* [Goal of the exercise] This task calls for copying every line in the data below that contains the word "operand".

[Material to process — start]

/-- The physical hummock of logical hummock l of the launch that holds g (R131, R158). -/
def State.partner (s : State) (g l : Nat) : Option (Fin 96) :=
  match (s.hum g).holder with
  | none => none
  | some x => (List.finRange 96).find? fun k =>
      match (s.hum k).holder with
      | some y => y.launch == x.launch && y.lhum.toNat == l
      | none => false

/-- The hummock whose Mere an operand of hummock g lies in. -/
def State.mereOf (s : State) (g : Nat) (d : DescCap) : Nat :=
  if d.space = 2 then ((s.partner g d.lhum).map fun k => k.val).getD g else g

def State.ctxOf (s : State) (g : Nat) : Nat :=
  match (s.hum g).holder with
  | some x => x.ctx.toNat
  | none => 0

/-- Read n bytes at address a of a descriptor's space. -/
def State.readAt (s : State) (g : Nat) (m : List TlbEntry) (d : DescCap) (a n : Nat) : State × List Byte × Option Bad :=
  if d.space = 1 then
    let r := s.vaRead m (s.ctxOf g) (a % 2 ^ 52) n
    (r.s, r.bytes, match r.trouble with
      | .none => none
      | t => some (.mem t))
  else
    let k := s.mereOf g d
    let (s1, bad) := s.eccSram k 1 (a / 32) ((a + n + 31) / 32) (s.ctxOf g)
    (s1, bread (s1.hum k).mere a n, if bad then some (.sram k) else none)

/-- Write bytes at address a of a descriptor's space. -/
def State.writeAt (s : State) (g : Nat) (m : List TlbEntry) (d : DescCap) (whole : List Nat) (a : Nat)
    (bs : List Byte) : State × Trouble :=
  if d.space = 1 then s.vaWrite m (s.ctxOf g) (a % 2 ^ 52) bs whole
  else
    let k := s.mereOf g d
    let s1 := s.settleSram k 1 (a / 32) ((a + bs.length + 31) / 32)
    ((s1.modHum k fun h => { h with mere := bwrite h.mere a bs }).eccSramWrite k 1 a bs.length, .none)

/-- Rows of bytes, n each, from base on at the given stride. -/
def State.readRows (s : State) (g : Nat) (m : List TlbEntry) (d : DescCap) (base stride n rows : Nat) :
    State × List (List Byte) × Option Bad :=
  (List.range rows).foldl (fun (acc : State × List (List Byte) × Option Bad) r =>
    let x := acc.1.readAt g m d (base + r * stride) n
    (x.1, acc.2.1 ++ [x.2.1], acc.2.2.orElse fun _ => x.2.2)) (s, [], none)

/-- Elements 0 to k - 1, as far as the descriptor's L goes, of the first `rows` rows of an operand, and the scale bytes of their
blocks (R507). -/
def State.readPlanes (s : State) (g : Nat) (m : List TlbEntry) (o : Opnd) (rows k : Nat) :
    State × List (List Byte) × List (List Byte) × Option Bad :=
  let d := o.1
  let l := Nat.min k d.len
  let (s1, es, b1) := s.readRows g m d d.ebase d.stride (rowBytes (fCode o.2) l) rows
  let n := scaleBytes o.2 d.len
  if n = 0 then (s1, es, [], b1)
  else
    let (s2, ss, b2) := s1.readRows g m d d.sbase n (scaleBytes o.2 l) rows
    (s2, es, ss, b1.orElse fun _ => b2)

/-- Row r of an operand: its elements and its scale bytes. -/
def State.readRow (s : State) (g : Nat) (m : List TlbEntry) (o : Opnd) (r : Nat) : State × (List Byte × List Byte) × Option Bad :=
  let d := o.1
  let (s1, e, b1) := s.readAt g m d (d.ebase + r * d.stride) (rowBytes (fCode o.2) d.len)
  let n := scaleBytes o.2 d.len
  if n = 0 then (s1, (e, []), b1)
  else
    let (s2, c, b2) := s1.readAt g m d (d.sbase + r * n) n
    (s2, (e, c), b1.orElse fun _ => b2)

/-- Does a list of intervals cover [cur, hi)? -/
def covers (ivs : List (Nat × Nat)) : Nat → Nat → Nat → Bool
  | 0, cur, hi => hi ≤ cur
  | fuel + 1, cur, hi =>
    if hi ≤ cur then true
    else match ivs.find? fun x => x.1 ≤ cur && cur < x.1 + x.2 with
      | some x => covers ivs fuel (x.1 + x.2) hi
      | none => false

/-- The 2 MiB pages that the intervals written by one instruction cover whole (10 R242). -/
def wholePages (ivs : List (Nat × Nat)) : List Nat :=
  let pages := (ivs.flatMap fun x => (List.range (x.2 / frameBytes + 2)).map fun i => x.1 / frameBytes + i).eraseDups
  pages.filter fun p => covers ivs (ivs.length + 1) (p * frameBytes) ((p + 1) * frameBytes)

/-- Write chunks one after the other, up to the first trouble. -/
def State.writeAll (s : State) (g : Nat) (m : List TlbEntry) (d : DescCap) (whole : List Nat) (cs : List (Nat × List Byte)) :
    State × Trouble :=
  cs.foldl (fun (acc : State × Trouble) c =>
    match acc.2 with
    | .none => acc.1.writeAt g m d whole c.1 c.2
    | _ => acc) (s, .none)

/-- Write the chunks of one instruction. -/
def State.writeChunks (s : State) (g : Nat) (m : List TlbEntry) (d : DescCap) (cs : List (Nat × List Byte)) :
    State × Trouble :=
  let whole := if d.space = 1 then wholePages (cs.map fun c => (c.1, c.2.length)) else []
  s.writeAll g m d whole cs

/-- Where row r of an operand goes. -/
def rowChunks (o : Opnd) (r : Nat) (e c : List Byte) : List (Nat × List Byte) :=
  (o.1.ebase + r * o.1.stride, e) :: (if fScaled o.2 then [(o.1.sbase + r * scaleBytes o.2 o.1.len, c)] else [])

[Material to process — finish]

* [Your solution]
/-- The hummock whose Mere an operand of hummock g lies in. -/
/-- Elements 0 to k - 1, as far as the descriptor's L goes, of the first `rows` rows of an operand, and the scale bytes of their
/-- Row r of an operand: its elements and its scale bytes. -/
/-- Where row r of an operand goes. -/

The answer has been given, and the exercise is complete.